Work task
For the word "Settles", copy every line of the material that includes it.

BEGIN

/-- A read of a pair's low half is an ordinary read. -/
theorem exec_shadowLoRead {h : RegName} (hreg : regAt (a / 4 * 4) = some r) (hlow : r.name.high = some h) :
    exec (.shadowLoRead who a) s = .next (s.busRead who a) := by
  show execShadowLoRead who a s = _
  simp only [execShadowLoRead, hreg, hlow, Option.isSome_some, if_true]

/-- A read of a pair's high half is an ordinary read. -/
theorem exec_hiRead (hreg : regAt (a / 4 * 4) = some r) (hhigh : r.name.isHigh = true) :
    exec (.hiRead who a) s = .next (s.busRead who a) := by
  show execHiRead who a s = _
  simp only [execHiRead, hreg, hhigh, if_true]

end Bus

/-- The latched address of a stack's uncorrectable read lies where the map has it (R594 to R596). -/
theorem regAt_hbmUeAddrHi (d : Die) : regAt ((dreg .hbmUeAddrHi d).addr / 4 * 4) = some (dreg .hbmUeAddrHi d) := by
  revert d; decide +kernel

theorem regAt_secAccessAddr : regAt ((xreg .secAccessAddr).addr / 4 * 4) = some (xreg .secAccessAddr) := by decide +kernel

theorem regAt_secFuseCtl : regAt ((xreg .secFuseCtl).addr / 4 * 4) = some (xreg .secFuseCtl) := by decide +kernel

/-! ### Traffic generators (R420, R426) -/

section Generators

variable {s : State} {d : Die} {c : Fin 32}

theorem State.tgDone_of_idle (h : s.rdBit (tgReg .tgCtl d c) 9 = false ∨ s.dieArmed d = true) : s.tgDone d c = s := by
  have hstill : (!s.rdBit (tgReg .tgCtl d c) 9 || s.dieArmed d) = true := by
    obtain h | h := h
    · rw [h, Bool.not_false, Bool.true_or]
    · rw [h, Bool.or_true]
  simp only [State.tgDone, hstill, if_true]

theorem State.tgDone_of_running (hruns : s.rdBit (tgReg .tgCtl d c) 9 = true) (hfree : s.dieArmed d = false) :
    s.tgDone d c =
      if (s.tgPass d c (s.rdFld (tgReg .tgLen d c) 25 0)).rdFld (tgReg .tgCtl d c) 1 0 = 3
      then (s.tgPass d c (s.rdFld (tgReg .tgLen d c) 25 0)).count (tgReg .tgPass d c) 1
      else (s.tgPass d c (s.rdFld (tgReg .tgLen d c) 25 0)).tgEnd d c := by
  simp only [State.tgDone, hruns, hfree, Bool.not_true, Bool.or_self, Bool.false_eq_true, if_false]

theorem State.tgStop_of_running (hruns : s.rdBit (tgReg .tgCtl d c) 9 = true) (n : Nat) :
    s.tgStop d c n = (s.tgPass d c (min n (s.rdFld (tgReg .tgLen d c) 25 0))).tgEnd d c := by
  simp only [State.tgStop, hruns, Bool.not_true, Bool.false_eq_true, if_false]

/-- A write of STOP that is let through stops the generator and keeps the rest of the register's bits. -/
theorem exec_tgStop {who : Requester} (hallowed : s.allows who (tgReg .tgCtl d c).addr true = true)
    (hbus : s.busDead who = false) (v : Word) (n : Nat) : exec (.tgStop who d c v n) s =
      .next (((s.noteDebug who true).tgStop d c n).storeReg (tgReg .tgCtl d c) (v &&& ~~~(0xC0 : Word))) := by
  show execTgStop who d c v n s = _
  simp only [execTgStop, hallowed, hbus, Bool.not_false, Bool.and_self, if_true]

end Generators

/-! ### Fuses (R658) -/

/-- The state after a programming has begun: PROG_BUSY, and the word and address that will burn. -/
def State.fuseBegun (s : State) (v : Word) : State :=
  let t := (s.storeReg (xreg .secFuseCtl) (v &&& ~~~(0x1000 : Word))).wrBit (xreg .secFuseCtl) 13 true
  { t with sec := { t.sec with progDue := some (fld v 11 0, s.rd (xreg .secFuseData)) } }

section Fuses

variable {s : State} {who : Requester} {v : Word}

@[simp] theorem State.noteDebug_dies (write : Bool) : (s.noteDebug who write).dies = s.dies := by
  unfold State.noteDebug
  split <;> rfl

/-- A write of the fuse control register that the grade and the quoin let through (R592). -/
theorem State.busWrite_secFuseCtl (hbus : s.busDead who = false)
    (hallowed : s.allows who (xreg .secFuseCtl).addr true = true)
    (hquoin : (s.noteDebug who true).rdBit (xreg .secQuoin) (xreg .secFuseCtl).name.info.quoin = false) :
    s.busWrite who (xreg .secFuseCtl).addr true v = (s.noteDebug who true).fuseCtlWrite who v := by
  have hopen : ¬ ((xreg .secFuseCtl).name.info.wq ≠ 0
      ∧ (s.noteDebug who true).rdBit (xreg .secQuoin) (xreg .secFuseCtl).name.info.quoin = true) := by
    rw [hquoin]; exact fun h => absurd h.2 Bool.false_ne_true
  have hwords : hostWords (xreg .secFuseCtl) = true := rfl
  simp only [State.busWrite, hbus, hallowed, regAt_secFuseCtl, hwords, Bool.false_eq_true, Bool.not_true, if_false,
    Bool.true_or, if_true, State.judgedWrite, hopen]
  rfl

variable (hprog : bit v 12 = true)
include hprog

theorem State.fuseCtlWrite_of_refused (hstate : s.secState ≠ 0) :
    s.fuseCtlWrite who v = s.refused who (xreg .secFuseCtl).addr 0 := by
  simp only [State.fuseCtlWrite, hprog, hstate, ne_eq, not_false_eq_true, if_true]

theorem State.fuseCtlWrite_of_free (hstate : s.secState = 0) (hfree : s.rdBit (xreg .secFuseCtl) 13 = false) :
    s.fuseCtlWrite who v = s.fuseBegun v := by
  have hdata : ((s.storeReg (xreg .secFuseCtl) (v &&& ~~~(0x1000 : Word))).wrBit (xreg .secFuseCtl) 13 true).rd
      (xreg .secFuseData) = s.rd (xreg .secFuseData) := by
    have hne : xreg .secFuseData ≠ xreg .secFuseCtl := Reg.ne_of_name (by decide)
    rw [State.rd_wrBit_ne _ hne, State.storeReg, State.rd_modReg_ne _ hne]
  simp only [State.fuseCtlWrite, hprog, hstate, hfree, ne_eq, not_true_eq_false, Bool.false_eq_true, if_false, if_true, hdata,
    State.fuseBegun]

end Fuses

/-- The state after a word that verified has burned into what stood at its address. -/
def State.fuseBurnt (s : State) (a : Nat) (w : Word) : State :=
  let old := ((s.sec.burnt.find? (·.1 = a)).map (·.2)).getD 0
  let t := { s with
    free := s.free + 1
    sec := { s.sec with progDue := none, burnt := (a, old ||| w) :: s.sec.burnt.filter (·.1 ≠ a) } }
  t.wrBit (xreg .secFuseCtl) 13 false

section Burn

variable {s : State} {a : Nat} {w : Word}

theorem State.fuseDone_of_idle (h : s.sec.progDue = none) (verified : Bool) : s.fuseDone verified = s := by
  simp only [State.fuseDone, h]

theorem State.fuseDone_verified (h : s.sec.progDue = some (a, w)) : s.fuseDone true = s.fuseBurnt a w := by
  simp only [State.fuseDone, h, if_true]
  rfl

/-- A word burns into the bits that stood at its address. -/
theorem State.fuse_fuseBurnt_same : (s.fuseBurnt a w).fuse a = s.fuse a ||| w := by
  simp only [State.fuse, State.fuseBurnt, State.wrBit_sec, List.find?_cons, decide_true, Option.map_some, Option.getD_some,
    BitVec.or_assoc]

theorem State.fuse_fuseBurnt_ne {b : Nat} (h : b ≠ a) : (s.fuseBurnt a w).fuse b = s.fuse b := by
  have hother : ¬ a = b := Ne.symm h
  simp only [State.fuse, State.fuseBurnt, State.wrBit_sec, List.find?_cons, hother, decide_false,
    AMap.find_filter_ne _ _ _ h]

end Burn

end Sys2Proof.Machine
end

section
/-!
PROOF. The memory system and the registers that reach it: what `exec` answers is the state that the laws above give.
-/
namespace Sys2Proof.Machine

/-- Settles O26: an access that answers goes by its address's window or its line's bank, and then by the bad symbols it finds.
That the first access of a tick is served and the second dropped, whatever their sources, is log 31's reading of R418. -/
theorem memoriesAccess : Obligations.MemoriesAccess := by
  refine ⟨?stack, ?cache⟩
  case stack =>
    intro s d i off a b upset hpowered hopened hclock hplace x q n done got rd wrote
    have h : s.StackAnswers d off a := ⟨hpowered, hopened, hclock, hplace⟩
    have hrd : rd = .next (State.deliver d (s.hbmRead d off i upset)) :=
      congrArg Host.Outcome.next (State.hbmAccess_read h i upset)
    have hwr : exec (.hbmAccess d i off (some b) upset) s = .next (State.deliver d
        (s.hbmWrite d off i ((List.range 64).map fun k => (b[k]?).getD 0))) :=
      congrArg Host.Outcome.next (State.hbmAccess_write h i b upset)
    refine ⟨fun hserves => ⟨fun hlen => ?write, fun hn => ?clean, fun hn => ?corrected, fun hn => ?lost⟩,
      fun hrefuses => ⟨?readRefused, ?writeRefused⟩⟩
    case write => rw [hwr, map_range_getD hlen, State.hbmWrite_of_served h i hserves]; rfl
    case clean => rw [hrd, State.hbmRead_of_served h i hserves rfl, if_pos hn]; rfl
    case corrected => rw [hrd, State.hbmRead_of_served h i hserves hn, if_neg (by decide), if_pos rfl, ← hn]; rfl
    case lost =>
      rw [hrd, State.hbmRead_of_served h i hserves rfl, if_neg (show ¬ n = 0 by omega), if_neg (show ¬ n = 1 by omega)]
      rfl
    case readRefused => rw [hrd, State.hbmRead_of_refused h i hrefuses]; rfl
    case writeRefused => rw [hwr, State.hbmWrite_of_refused h i hrefuses]; rfl
  case cache =>
    intro s d i off b hpowered hopened hclock hlen l x done c busy claimed read bad rd wr
    have h : s.CacheAnswers d := ⟨hpowered, hopened, hclock⟩
    have hrd : rd = .next (State.deliver d (s.cacheRead d off i)) := congrArg Host.Outcome.next (State.cacheAccess_read h i)
    have hwr : wr = .next (State.deliver d (s.cacheWrite d off i b)) :=
      congrArg Host.Outcome.next (State.cacheAccess_write h i hlen)
    rw [hrd, hwr]
    refine ⟨fun hoff hfree => ⟨?write, fun hclean hfull => ?clean, fun hbad hsingle hfull => ?single,
        fun hdouble => ?double⟩,
      fun hoff hbusy => ⟨?readDropped, ?writeDropped⟩, fun hoff hhost => ?beyond⟩
    case write => rw [State.cacheWrite_of_free h i hoff hfree]; rfl
    case clean => rw [State.cacheRead_of_clean h i hoff hfree hclean hfull]; rfl
    case single => rw [State.cacheRead_of_single h i hoff hfree hbad hsingle hfull]; rfl
    case double =>
      obtain ⟨t, hserve, hbit⟩ := State.cacheServe_of_double hfree hdouble
      exact ⟨t, by rw [State.cacheRead_of_unserved h i hoff hserve]; rfl, hbit⟩
    case readDropped => rw [State.cacheRead_of_unserved h i hoff (State.cacheServe_of_busy hbusy)]; rfl
    case writeDropped => rw [State.cacheWrite_of_busy h i hoff hbusy]; rfl
    case beyond => rw [hhost, State.cacheRead_of_beyond h hoff]; rfl

/-- Settles O27: neither the remap table nor a page copy parts a read from the write before it, and a line written whole has no
bad word and is not blank. -/
theorem memoriesReadBack : Obligations.MemoriesReadBack := by
  refine ⟨?stack, ?cache⟩
  case stack =>
    intro s t d i j off a b hpowered hopened hclock hplace hserves hlen hwrite
    have h : s.StackAnswers d off a := ⟨hpowered, hopened, hclock, hplace⟩
    obtain rfl : State.deliver d (s.hbmWritten d a b, .data b) = t := by
      rw [← State.hbmWrite_of_served h i hserves, ← map_range_getD hlen, ← State.hbmAccess_write h i b 0]
      exact Host.Outcome.next.inj hwrite
    refine ⟨_, congrArg Host.Outcome.next (State.hbmAccess_read (h.written b (.data b)) j 0), ?_⟩
    rw [State.deliver, State.die_modDie]
    exact congrArg some (State.hbmRead_hbmWritten h hserves hlen (.data b) j)
  case cache =>
    intro s t d i j off b hpowered hopened hclock hoff hlen hbanks hwrite later
    have h : s.CacheAnswers d := ⟨hpowered, hopened, hclock⟩
    have hfree : s.bankBusy d (off / 128) (i.source d) = false := by
      refine List.any_eq_false.mpr fun e he => ?_
      exact fun hbusy => List.any_eq_false.mp hbanks e he (Bool.and_eq_true_iff.mp hbusy).1
    obtain rfl : State.deliver d ((s.bankClaimed d (off / 128) (i.source d)).modDie d fun x => x.putLine (off / 128) b,
        .data b) = t := by
      rw [← State.cacheWrite_of_free h i hoff hfree, ← State.cacheAccess_write h i hlen]
      exact Host.Outcome.next.inj hwrite
    have hanswers : later.CacheAnswers d := ⟨hpowered, hopened, hclock⟩
    have hdie : later.die d = { (s.bankClaimed d (off / 128) (i.source d)).die d |>.putLine (off / 128) b with
        delivered := some (.data b), banks := [] } := by
      simp only [later, State.deliver, State.die_modDie]
    refine ⟨_, congrArg Host.Outcome.next (State.cacheAccess_read hanswers j), ?_⟩
    rw [State.deliver, State.die_modDie]
    exact congrArg some (State.cacheRead_putLine hanswers hoff hlen hdie j)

END

Task solution
/-- Settles O26: an access that answers goes by its address's window or its line's bank, and then by the bad symbols it finds.
/-- Settles O27: neither the remap table nor a page copy parts a read from the write before it, and a line written whole has no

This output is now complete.